# Data to examine

-- ==== Sys2Proof/Machine/RegOps.lean ====
section
/-!
DEFINITION. Register accesses by address (00 R8-R15): which register an address names, what a read returns, the
computed views of hardware state, and what a write does.
-/
namespace Sys2Proof.Machine

/-! ## Addresses (00 R8, R9, 01 R21) -/

/-- Die and offset of an address of the control space. -/
def ctlAddr (a : Nat) : Option (Nat × Nat) :=
  let o := a - 0x700000000000
  if a < 0x700000000000 then none
  else if o < 0x10000000 then some (o / 0x4000000, o % 0x4000000)
  else if 0x10000000 ≤ o && o < 0x18000000 then some (4 + (o - 0x10000000) / 0x4000000, o % 0x4000000)
  else if 0x20000000 ≤ o && o < 0x28000000 then some (6 + (o - 0x20000000) / 0x4000000, o % 0x4000000)
  else if 0x30000000 ≤ o && o < 0x34000000 then some (8, o - 0x30000000)
  else none

/-- Words of 4 bytes of a register. -/
def RegName.words (r : RegName) : Nat := ceilDiv r.info.width 32

/-- Entry and byte within it of an offset from a register's first entry. -/
def entryIn (bytes : Nat) : List (Nat × Nat) → Nat → Option (Nat × Nat)
  | [], o => if o < bytes then some (0, o) else none
  | (st, n) :: rest, o =>
    if o / st < n then (entryIn bytes rest (o % st)).map fun (i, b) => (o / st * (rest.map (·.2)).foldl (· * ·) 1 + i, b)
    else none

/-- Whether a block of the table stands in a die's control space; a port's registers stand in the die that holds the
port (09 R382), CMD_LOAD and CMD_PROG_BASE in C0 alone, CMD_FLAG in every die (06 R246). -/
def regInDie (r : RegName) (die idx : Nat) : Bool :=
  if r = .CMD_FLAG then decide (idx < flagCount die) && die < 8
  else if r = .CMD_LOAD || r = .CMD_PROG_BASE then die = 0
  else if r = .RST_GAP then die = 8 && 4 ≤ idx
  else match r.info.space with
    | .cdie => die < 4
    | .mdie => die = 4 || die = 5
    | .ldie => (die = 6 || die = 7) && (match r.info.dims with
      | (256, 6) :: rest => decide (idx / (rest.map (·.2)).foldl (· * ·) 1 % 2 = die - 6)
      | _ => true)
    | .l0 => die = 6
    | .mgmt => die = 8

/-- The register an address names: register, die of the block, entry, byte within it. -/
def regAt (a : Nat) : Option (RegName × Nat × Nat × Nat) :=
  match ctlAddr a with
  | none => none
  | some (die, o) => RegName.all.findSome? fun r =>
    if r.info.off ≤ o then
      match entryIn (4 * r.words) r.info.dims (o - r.info.off) with
      | some (i, b) => if regInDie r die i then some (r, die, i, b) else none
      | none => none
    else none

/-- Whether the block of a register is out of reset. -/
def blockAlive (s : State) (r : RegName) (die : Nat) : Bool :=
  alive s (if r = .CMD_FLAG then dieDomain die else regDomain r die)

/-- Die under which a register is kept: shared registers stand once (06 R231, R246, 07 R294, 09 R382, 10 R414, 13 R517). -/
def keptAt (r : RegName) (die : Nat) : Nat :=
  match r with
  | .CMD_STATUS | .CMD_SKIP_SEQ | .CMD_UMBRA_CFG => 0
  | .UPD_STATUS | .UPD_STEP | .UPD_SPB_DEADLINE | .UPD_LOSS_SCALE | .UPD_LS_CFG | .UPD_LS_INTERVAL | .UPD_CLAMP_COUNT
  | .UPD_SNAP_STATUS => 4
  | .COL_TIMEOUT | .COL_VERDICT_CFG | .COL_VERDICT_SESSION | .COL_VERDICT_TIMEOUT | .COL_GROUP_CTRL | .COL_GROUP_SWAP_STEP
  | .COL_GROUP | .COL_ABORT_COUNT | .COL_MISMATCH_COUNT | .COL_A2A_DROP_COUNT => 6
  | .ETH_PORT_STATUS | .ETH_MAC | .ETH_IP6 | .ETH_TX_BYTES | .ETH_RX_BYTES | .ETH_FEC_CORR | .ETH_RX_DROP_COUNT => die
  | _ =>
    let o := r.info.off
    if r.info.space = .ldie && ((0x800000 ≤ o && o < 0xB00000) || 0xF00000 ≤ o) then 6 else die

/-! ## Views (the fields the tables mark RO that show hardware state) -/

/-- A unit has work of a command in hand; a matrix engine, a tile in one of its stages (03 R120). -/
def unitBusy (s : State) (k : Nat) : Bool := if isEngine k then 0 < tilesIn s k else s.cp.flights.any fun f => f.units.any fun u => u.key = k && !UW.finished f.desc u
/-- Status of a unit: FENCED and BUSY over its stored last kind and retries. -/
def unitStatus (s : State) (r : RegName) (die i k : Nat) : Nat :=
  bits (rget s r die i) 25 0 + b2n (unitBusy s k) * 2 ^ 29 + b2n (unitFenced s k) * 2 ^ 30

/-- CMD_QUEUE_STATUS. -/
def queueStatus (s : State) (die q : Nat) : Nat :=
  let u := queueOf s die q
  let state :=
    if !progLoaded s || u.len = 0 then 0
    else if atBarrier s die q then 4
    else match atHead s die q with
      | some d =>
        if !(openWaits (flagSeen s) d u.step).isEmpty then 2
        else if canStart s die d && !heldBack s die d then 1 else 3
      | none => 1
  u.step % 2 ^ 32 * 2 ^ 32 + state * 2 ^ 29 + b2n u.grouped * 2 ^ 28 + u.group * 2 ^ 24 + u.head % 2 ^ 20

def statSlotView (x : StatSlot) : Nat :=
  x.state * 2 ^ 62 + x.base * 2 ^ 52 + x.rows * 2 ^ 32 + x.cls * 2 ^ 29 + x.xid * 2 ^ 16 + x.xtag

def pfView (s : State) (m n : Nat) : Nat :=
  let p : Prefetch := mget {} s.ms.prefetch (m * 64 + n)
  b2n p.active * 2 ^ 63 + b2n (decide (64 - s.img.content.hintPf ≤ n)) * 2 ^ 62 + b2n (pfWaiting s m n) * 2 ^ 61 +
    p.row % 2 ^ 24 * 2 ^ 24 + (primedOf s m n).length / 4 % 2 ^ 24

/-- Set or clear a field of a stored value. -/
def shown (w hi lo v : Nat) : Nat := putBits w hi lo v

/-- The value a register shows. -/
def readReg (s : State) (r : RegName) (die idx : Nat) : Nat :=
  let w := rget s r (keptAt r die) idx
  match r with
  | .MME_PRESENT => s.fuses.present.getD die 0
  | .MME_ENG_STATUS => unitStatus s r die idx (die * 64 + idx) + b2n ((s.fuses.present.getD die 0).testBit idx) * 2 ^ 31
  | .VEC_UNIT_STATUS => unitStatus s r die idx (die * 64 + 24 + idx)
  | .ROW_ENG_STATUS => unitStatus s r die idx (die * 64 + 28 + idx)
  | .UPD_ENG_STATUS =>
    let k := die * 64 + idx
    let held := s.cp.flights.any fun f => f.units.any fun u => u.key = k && !UW.finished f.desc u && (heldForVerdict s f || u.waits)
    unitStatus s r die idx k + b2n held * 2 ^ 28
  | .ROW_STAT_SLOT => statSlotView (statSlot s die idx)
  | .ROW_STAT_CFG => shown w 26 16 (max (bits w 26 16) (granulesUsed s die))
  | .CMD_QUEUE_STATUS => queueStatus s die idx
  | .CMD_ENG_MAP => match engMap s die idx with
    | some i => 2 ^ 31 + i
    | none => if s.cp.engMode = 1 then ((s.img.content.engMap.getD die []).getD idx none).getD 0 else idx
  | .CMD_FLAG => mget 0 s.flags (die * 4096 + idx)
  | .CMD_TENSOR => (tget s die idx).toNat
  | .MEM_SCRUB_STATUS => shown w 31 0 (passLines s (die - 4) - (mget {} s.ms.scrub (die - 4)).done)
  | .MEM_LOAM_HITS => min (2 ^ 64 - 1) (mget 0 s.ms.loam.hits (die - 4))
  | .MEM_LOAM_MISSES => min (2 ^ 64 - 1) (mget 0 s.ms.loam.misses (die - 4))
  | .NET_PORT_FEC_CORR | .ETH_FEC_CORR =>
    Config.liveCount r.ctorIdx (die * 8 + idx) s.cc % 2 ^ 64
  | .MEM_PF_STATUS => pfView s (die - 4) idx
  | .NET_CTRL => if reproOn s then shown w 0 0 0 else w
  | .NET_FRAME => slotNow s
  | .NET_SLOT_CTRL => shown w 13 0 (reservedSlots s idx (1 - activeBank s idx))
  | .COL_STATUS =>
    b2n (jobHalt s) * 2 ^ 31 + b2n (reproOn s) * 2 ^ 30 + groupBank s * 2 ^ 29 + b2n (unitFenced s (die * 64)) * 2 ^ 28 +
      s.col.ops.length % 2 ^ 16
  | .COL_SEQ_STATUS => shown w 29 29 (b2n (s.col.ops.any fun o => o.started && !o.finished))
  | .SYNC_STATUS =>
    b2n (syncLocked s) * 2 ^ 31 + bits w 30 30 * 2 ^ 30 + b2n s.sync.ssLevel * 2 ^ 29 + notReady s * 2 ^ 16
  | .SYNC_DT => s.sync.dt
  | .RST_GAP => gapOf s idx
  | .IMG_STATUS => shown w 28 28 (b2n (unowned s))
  | .IMG_CMD_STATUS => shown w 31 31 (b2n (s.img.busy != 0))
  | .IMG_STAGE => rdNat s.img.stage (4 * idx) 4
  | .SEC_STATUS =>
    b2n (unowned s) * 2 ^ 31 + bits w 30 30 * 2 ^ 30 + s.fuses.svnFloor % 64 * 2 ^ 16 + s.fuses.revoked % 16 * 2 ^ 8 +
      ((List.range 4).map fun n => b2n (s.fuses.owners.getD n none).isSome * 2 ^ n).foldl (· + ·) 0
  | .SEC_OWNER_HASH => ((s.fuses.owners.getD idx none).getD 0) % 2 ^ 256
  | .SEC_SERIAL => leNat (Config.serial.take 16)
  | .SEC_IDENTITY_CERT => leNat (Config.identityCert.take 3104)
  | .ETH_PORT_STATUS => shown w 28 28 (b2n (s.rst.straps.testBit (die - 6)))
  | .ETH_MAC => macOf (die - 6)
  | .PWR_STATUS =>
    b2n (s.pow.vin = .inRange) * 2 ^ 31 + b2n (decide (2700 ≤ s.pow.vbakMv)) * 2 ^ 30 + b2n (s.pow.vin != .inRange) * 2 ^ 29 + bits w 3 0
  | .PWR_INPUT => s.pow.vinMv % 2 ^ 16 * 2 ^ 16 + s.pow.current % 2 ^ 16
  | .PWR_DOMAINS => poweredDomains s
  | .PWR_VBAK => s.pow.vbakMv % 2 ^ 16
  | .CLK_STATUS =>
    b2n s.pow.rootLock * 2 ^ 31 + b2n s.pow.syncRef * 2 ^ 30 + b2n (!s.pow.syncRef) * 2 ^ 29 + b2n s.pow.refclk * 2 ^ 28 +
      b2n (s.pow.serdes.testBit 0) * 2 ^ 27 + b2n (s.pow.serdes.testBit 1) * 2 ^ 26 + b2n s.pow.xtal * 2 ^ 25
  | .CLK_HOLDOVER_US => if s.pow.syncRef then w else min (2 ^ 32 - 1) (nowUs s - s.pow.holdoverAt)
  | .THM_STATUS =>
    let (t, i) := junction s
    (t / 8 % 256).toNat * 2 ^ 24 + bits w 23 16 * 2 ^ 16 + b2n (s.pow.hot != 0) * 2 ^ 15 + b2n (thermWarnLow s) * 2 ^ 14 + i
  | .THM_SENSOR => b2n (s.pow.failed.testBit idx) * 2 ^ 31 + s.pow.temps.getD idx 0 % 2 ^ 12
  | _ => w

/-! ## Reads (R10, R11, R13) -/

/-- RC fields within the words read clear. -/
def readClear (r : RegName) (die idx mask : Nat) : Eff :=
  let rc := (r.info.fields.filter fun f => f.acc = .RC).foldl (fun m f => m ||| ((2 ^ (f.hi + 1 - f.lo) - 1) * 2 ^ f.lo)) 0 &&& mask
  Eff.when (rc != 0) (modR r (keptAt r die) idx fun w => w - (w &&& rc))

/-- One word: the low word of a two-word register latches the high word, which the next read of the high word returns. -/
def readWord (a : Nat) (k : Nat → Eff) : Eff :=
  .get fun s =>
    match regAt a with
    | none => k 0
    | some (r, die, i, b) =>
      if !blockAlive s r die then k 0
      else
        let v := readReg s r die i
        let w := v / 2 ^ (8 * b) % 2 ^ 32
        .seq (readClear r die i ((2 ^ 32 - 1) * 2 ^ (8 * b))) (
          if r.words = 2 && b = 0 then
            .seq (modHost fun h => { h with shadow := mset 0 h.shadow (a + 4) (v / 2 ^ 32 % 2 ^ 32 + 1) }) (k w)
          else if r.words = 2 && mget 0 s.host.shadow a != 0 then
            .seq (modHost fun h => { h with shadow := mset 0 h.shadow a 0 }) (k (mget 0 s.host.shadow a - 1))
          else k w)

/-- An aligned read of 4 or 8 bytes; 8 bytes of a wider register are read together. -/
def readCtl (a size : Nat) (k : Nat → Eff) : Eff :=
  if size = 8 then .get fun s =>
    match regAt a with
    | some (r, die, i, b) =>
      if b + 8 ≤ 4 * r.words then
        (if blockAlive s r die then .seq (readClear r die i ((2 ^ 64 - 1) * 2 ^ (8 * b))) (k (readReg s r die i / 2 ^ (8 * b) % 2 ^ 64))
         else k 0)
      else readWord a fun lo => readWord (a + 4) fun hi => k (lo + hi * 2 ^ 32)
    | none => readWord a fun lo => readWord (a + 4) fun hi => k (lo + hi * 2 ^ 32)
  else readWord a k

/-! ## Writes (R10, R11) -/

def fieldMask (f : Field) : Nat := (2 ^ (f.hi + 1 - f.lo) - 1) * 2 ^ f.lo
/-- A register after a write of v to the bits of a mask: RW takes the value, W1C clears, W1S sets, the others stay. -/
def writeFields (r : RegName) (w v mask : Nat) : Nat :=
  r.info.fields.foldl (fun w f =>
    let m := fieldMask f &&& mask
    match f.acc with
    | .RW => (w - (w &&& m)) ||| (v &&& m)
    | .W1C => w - (w &&& (v &&& m))
    | .W1S => w ||| (v &&& m)
    | _ => w) w

def clampTo (lo hi v : Nat) : Nat := max lo (min hi v)
/-- Limits that a written value is moved to. -/
def clampReg (s : State) (r : RegName) (w : Nat) : Nat :=
  let atLeastOne (hi lo : Nat) : Nat := if bits w hi lo = 0 then putBits w hi lo 1 else w
  match r with
  | .NET_NODE => if bits w 31 24 = 0xFF then putBits w 31 24 0 else w
  | .NET_CTRL => atLeastOne 15 8
  | .NET_Q_TIMEOUT | .COL_TIMEOUT | .COL_VERDICT_TIMEOUT | .ETH_RTO | .ETH_OPEN_TIMEOUT => atLeastOne 31 0
  | .REC_IRQ_THRESH => atLeastOne 15 0
  | .SYNC_CTRL => if bits w 2 0 = 6 then putBits w 2 0 7 else w
  | .SYNC_LEAD => max 4096 w
  | .SYNC_SS_WINDOW => clampTo 1 4000 w
  | .SYNC_SS_MIN_PERIOD => clampTo 1000 10000000 w
  | .DIG_RING_CTRL => if bits w 10 0 = 1 then putBits w 10 0 2 else if 1024 < bits w 10 0 then putBits w 10 0 1024 else w
  | .IMG_STAGE_LEN => min 16777216 w
  | .PWR_CAP => clampTo 1000 (RegName.PWR_CAP.resetIn s.fuses.gradeS) w
  | .THM_TARGET => clampTo 80 104 w
  | .THM_WARN => clampTo 70 (rget s .THM_TARGET 8 0) w
  | _ => w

# Try it
Taking the listing as a whole, count how many of its lines contain the word "rest", and reply with that count alone.

# Result for this exercise
3